#### Required action
Using the records below, transcribe word for word the stretch from the line that contains "transit (R285). -/" through the line that contains "def bulkRoom (act", both end lines included, and nothing else.

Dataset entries
/-- Ranks of the registry membership that are present, in ascending order. -/
def presentMembers (e : Env) (d : Dp) : List Nat :=
  (List.range 16).filter (fun r => (d.sh.reg.members.any (fun m => m.rank = r)) && present e d r)

/-- Every other device that is present. -/
def otherRanks (e : Env) (d : Dp) : List Nat := (List.range 16).filter (fun r => r != e.rank && present e d r)

/-! ## Routes (R284) -/

/-- The links of a rank: its own as they stand, another's as TOPOLOGY last told. -/
def linksOf (e : Env) (d : Dp) (r : Nat) : List LinkTo :=
  if r = e.rank then ownLinks d else (d.ring.topo.get (0, []) r).2

/-- Ranks one hop from any rank of a list. -/
def hopOnce (e : Env) (d : Dp) (l : List Nat) : List Nat :=
  (l.flatMap (fun r => (linksOf e d r).filterMap id)).eraseDups

/-- Ranks within `n` hops of a rank. -/
def within (e : Env) (d : Dp) (r : Nat) : Nat → List Nat
  | 0 => [r]
  | n + 1 => let l := within e d r n; (l ++ hopOnce e d l).eraseDups

/-- Hops from one rank to another, if a path exists. -/
def hopCount (e : Env) (d : Dp) (a b : Nat) : Option Nat :=
  (List.range 16).find? (fun n => (within e d a n).contains b)

/-- The port by which a rank sends towards another: of the shortest paths, a near port first, then an east port. -/
def firstHop (e : Env) (d : Dp) (a b : Nat) : Option (CwPort × Nat) :=
  match hopCount e d a b with
  | none => none
  | some 0 => none
  | some (n + 1) =>
    (cwPorts.filterMap (fun p =>
      match (linksOf e d a).getD p.num none with
      | some r => if hopCount e d r b = some n then some (p, r) else none
      | none => none)).head?

/-- The route from a rank to another: the ports of its hops. -/
def route (e : Env) (d : Dp) : Nat → Nat → Nat → List CwPort
  | 0, _, _ => []
  | f + 1, a, b =>
    match firstHop e d a b with
    | none => []
    | some (p, r) => p :: route e d f r b

/-- The device's route to a rank. -/
def routeTo (e : Env) (d : Dp) (b : Nat) : List CwPort := route e d 15 e.rank b

/-- Ranks in the ring under the device's own routing topology, itself included (R241), in ascending order. -/
def ringRanks (e : Env) (d : Dp) : List Nat :=
  let l := within e d e.rank 15
  (List.range 16).filter (fun r => l.contains r)

/-! ## Sending -/

/-- Class of what a port sends (Table 8-5), its bytes, and whether it is in transit (R285). -/
def outCls : Output → Nat
  | .frame _ f _ => f.cls
  | .link _ (.forward f) => f.cls
  | .link _ (.test _ _) => 4
  | _ => 0
def outBytes (o : Output) : Nat :=
  match o with
  | .link _ (.test _ _) => 4168
  | _ => if 3 ≤ outCls o then 4168 else 56
def inTransit : Output → Bool
  | .link _ (.forward _) => true
  | _ => false

/-- A frame goes out on a port: it is kept in the replay buffer, and counts in the port's window (R278, R289). -/
def transmit (now : Nat) (p : CwPort) (o : Output) (d : Dp) : Dp :=
  let l := d.link p
  let c := outCls o
  put o (d.setLink p { l with
    txSeq := (l.txSeq + 1) % 65536
    replay := l.replay ++ [(l.txSeq, o)]
    ackAt := if l.replay.isEmpty then now else l.ackAt
    winAll := l.winAll + outBytes o
    win4 := l.win4 + (if c = 4 then outBytes o else 0)
    winBulk := l.winBulk + (if 3 ≤ c then outBytes o else 0)
    transitLast := if inTransit o then addNew c l.transitLast else without c l.transitLast })

/-- A frame of class 3 or 4 keeps within zone Z1's share of the port's rate, 12.5 GB/s a lane, in the window (R263, R420). -/
def bulkRoom (act : Nat) (l : CwLink) (o : Output) : Bool :=
  outCls o < 3 || 65536 ≤ act || l.winBulk + outBytes o ≤ l.lanes * 1250000 * act / 65536

/-- The frame that leaves next of those that wait and have room in the window (R289): one of class 4 while that class has had less than 10 % of the port's bytes, else
of the lowest class; within the class transit and local frames in turn. -/
def nextOut (act : Nat) (l : CwLink) : Option Output :=
  let txq := l.txq.filter (bulkRoom act l)
  let four := txq.any (fun o => outCls o = 4) && l.win4 * 10 < l.winAll
  let c := if four then 4 else txq.foldl (fun n o => min n (outCls o)) (txq.head?.elim 0 outCls)
  let q := txq.filter (fun o => outCls o = c)
  (q.find? (fun o => inTransit o != l.transitLast.contains c)).or q.head?

/-- Send on a link: kept in its replay buffer of 128 frames until LINK_ACK covers it, or waiting for room (R278) or for the next window
(R420). -/
def sendOn (now : Nat) (p : CwPort) (o : Output) (d : Dp) : Dp :=
  let l := d.link p
  if l.up then
    if l.replay.length < 128 && bulkRoom (d.act 1) l o && l.txq.all (fun y => !bulkRoom (d.act 1) l y) then transmit now p o d
    else d.setLink p { l with txq := l.txq ++ [o] }
  else d

/-- Frames that waited for room go out. -/
def drainLink (now : Nat) (p : CwPort) : Nat → Dp → Dp
  | 0, d => d
  | n + 1, d =>
    let l := d.link p
    match nextOut (d.act 1) l with
    | some o => if l.replay.length < 128 then drainLink now p n (transmit now p o (d.setLink p { l with txq := l.txq.erase o })) else d
    | none => d

/-- A port has sent and holds queued more than 10 GB/s makes in 100 µs (R268). -/
def overload (l : CwLink) : Bool := 1000000 < l.winAll + l.txq.foldl (fun n o => n + outBytes o) 0

/-- A window of 100 µs ends on every port, and what waited for the next goes out (R268, R289, R420; DESIGN CHOICE: windows follow one
another: notes/assumptions/34.md). -/
def endWindows (now : Nat) (d : Dp) : Dp :=
  cwPorts.foldl (fun d p =>
    let l := d.link p
    drainLink now p l.txq.length (d.setLink p { l with winAll := 0, win4 := 0, winBulk := 0, loaded := overload l })) d

/-- A frame has arrived good on a port (R278). -/
def rxOn (p : CwPort) (d : Dp) : Dp :=
  let l := d.link p
  d.setLink p { l with rxSeq := (l.rxSeq + 1) % 65536, rxNew := true, nakked := false }

/-- A message of one link only. -/
def sendLink (now : Nat) (p : CwPort) (m : LinkMsg) (d : Dp) : Dp := sendOn now p (.link p m) d

/-- A frame has arrived bad on a port, or out of its place: it is discarded, and the first sequence that is lacking is asked for, once
until a good frame arrives (R278). -/
def rxBad (now : Nat) (p : CwPort) (d : Dp) : Dp :=
  let l := d.link p
  if l.nakked || !l.up then d else sendLink now p (.nak l.rxSeq) (d.setLink p { l with nakked := true })

/-- The class of a frame type (Table 8-5); sherd and read data take class 3 or 4 (R276). -/
def FrameType.cls (t : FrameType) (bulk : Nat) : Nat :=
  match t with
  | .heartbeat | .claim | .fenced | .relinquish | .handover | .ringExit => 0
  | .ticketRequest | .ticketGrant | .commitNotice | .dropNotice | .mirrorGroup | .mirrorAck | .resolve
  | .resolveReply | .sherdDone => 1
  | .joinRequest | .joinAdmit | .readRequest | .control | .sherdRefused | .readFail | .e2eAck | .e2eNak => 2
  | .sherdData | .readData => bulk

/-- The code of a frame type (Table 8-5). -/
def FrameType.code (t : FrameType) : Nat :=
  match t with
  | .heartbeat => 0x03 | .claim => 0x04 | .fenced => 0x05 | .relinquish => 0x06 | .handover => 0x07
  | .ringExit => 0x08 | .ticketRequest => 0x10 | .ticketGrant => 0x11 | .commitNotice => 0x12 | .dropNotice => 0x13
  | .mirrorGroup => 0x14 | .mirrorAck => 0x15 | .resolve => 0x16 | .resolveReply => 0x17 | .sherdDone => 0x18
  | .joinRequest => 0x20 | .joinAdmit => 0x21 | .readRequest => 0x22 | .control => 0x23 | .sherdRefused => 0x24
  | .readFail => 0x25 | .e2eAck => 0x28 | .e2eNak => 0x29 | .sherdData => 0x30 | .readData => 0x31

/-- No pair state yet. -/
def freshPair : Pair :=
  { txSeq := 0, unacked := [], txAt := 0, rxNext := 0, held := [], gapAt := none, sinceAck := 0, ackAt := 0 }

/-- Pair state of a rank and class (R279). -/
def Dp.pair (d : Dp) (r c : Nat) : Pair := d.ring.pairs.get freshPair (r * 8 + c)

def Dp.setPair (d : Dp) (r c : Nat) (p : Pair) : Dp :=
  { d with ring := { d.ring with pairs := d.ring.pairs.put (r * 8 + c) p } }

/-- A rank as the header carries it. -/
def toRank (r : Nat) : Rank := ⟨r % 16, Nat.mod_lt _ (by decide)⟩

/-- POOL of a frame that names none. -/
def noPool : Nat := 0xFFFF

/-- A frame header of this device, before PAIR_SEQ and PAIR_ACK. -/
def header (e : Env) (d : Dp) (dst pool : Nat) : Frame :=
  { cls := 0, src := toRank e.rank, dst := toRank dst, pool := pool, claim := 0, pairSeq := 0, pairAck := 0,
    session := d.ring.session.toNat % 256, replayed := false, ackNow := false, hops := 0, seqn := 0, row := 0,
    posFirst := 0, posLast := 0, unit := 0, arg := 0, port := .ne, crcOk := true }

/-- E2E_ACK and E2E_NAK carry no PAIR_SEQ of their own (R276). -/
def FrameType.paired (t : FrameType) : Bool := !(t = .e2eAck || t = .e2eNak)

#### Written response
/-- Class of what a port sends (Table 8-5), its bytes, and whether it is in transit (R285). -/
def outCls : Output → Nat
  | .frame _ f _ => f.cls
  | .link _ (.forward f) => f.cls
  | .link _ (.test _ _) => 4
  | _ => 0
def outBytes (o : Output) : Nat :=
  match o with
  | .link _ (.test _ _) => 4168
  | _ => if 3 ≤ outCls o then 4168 else 56
def inTransit : Output → Bool
  | .link _ (.forward _) => true
  | _ => false

/-- A frame goes out on a port: it is kept in the replay buffer, and counts in the port's window (R278, R289). -/
def transmit (now : Nat) (p : CwPort) (o : Output) (d : Dp) : Dp :=
  let l := d.link p
  let c := outCls o
  put o (d.setLink p { l with
    txSeq := (l.txSeq + 1) % 65536
    replay := l.replay ++ [(l.txSeq, o)]
    ackAt := if l.replay.isEmpty then now else l.ackAt
    winAll := l.winAll + outBytes o
    win4 := l.win4 + (if c = 4 then outBytes o else 0)
    winBulk := l.winBulk + (if 3 ≤ c then outBytes o else 0)
    transitLast := if inTransit o then addNew c l.transitLast else without c l.transitLast })

/-- A frame of class 3 or 4 keeps within zone Z1's share of the port's rate, 12.5 GB/s a lane, in the window (R263, R420). -/
def bulkRoom (act : Nat) (l : CwLink) (o : Output) : Bool :=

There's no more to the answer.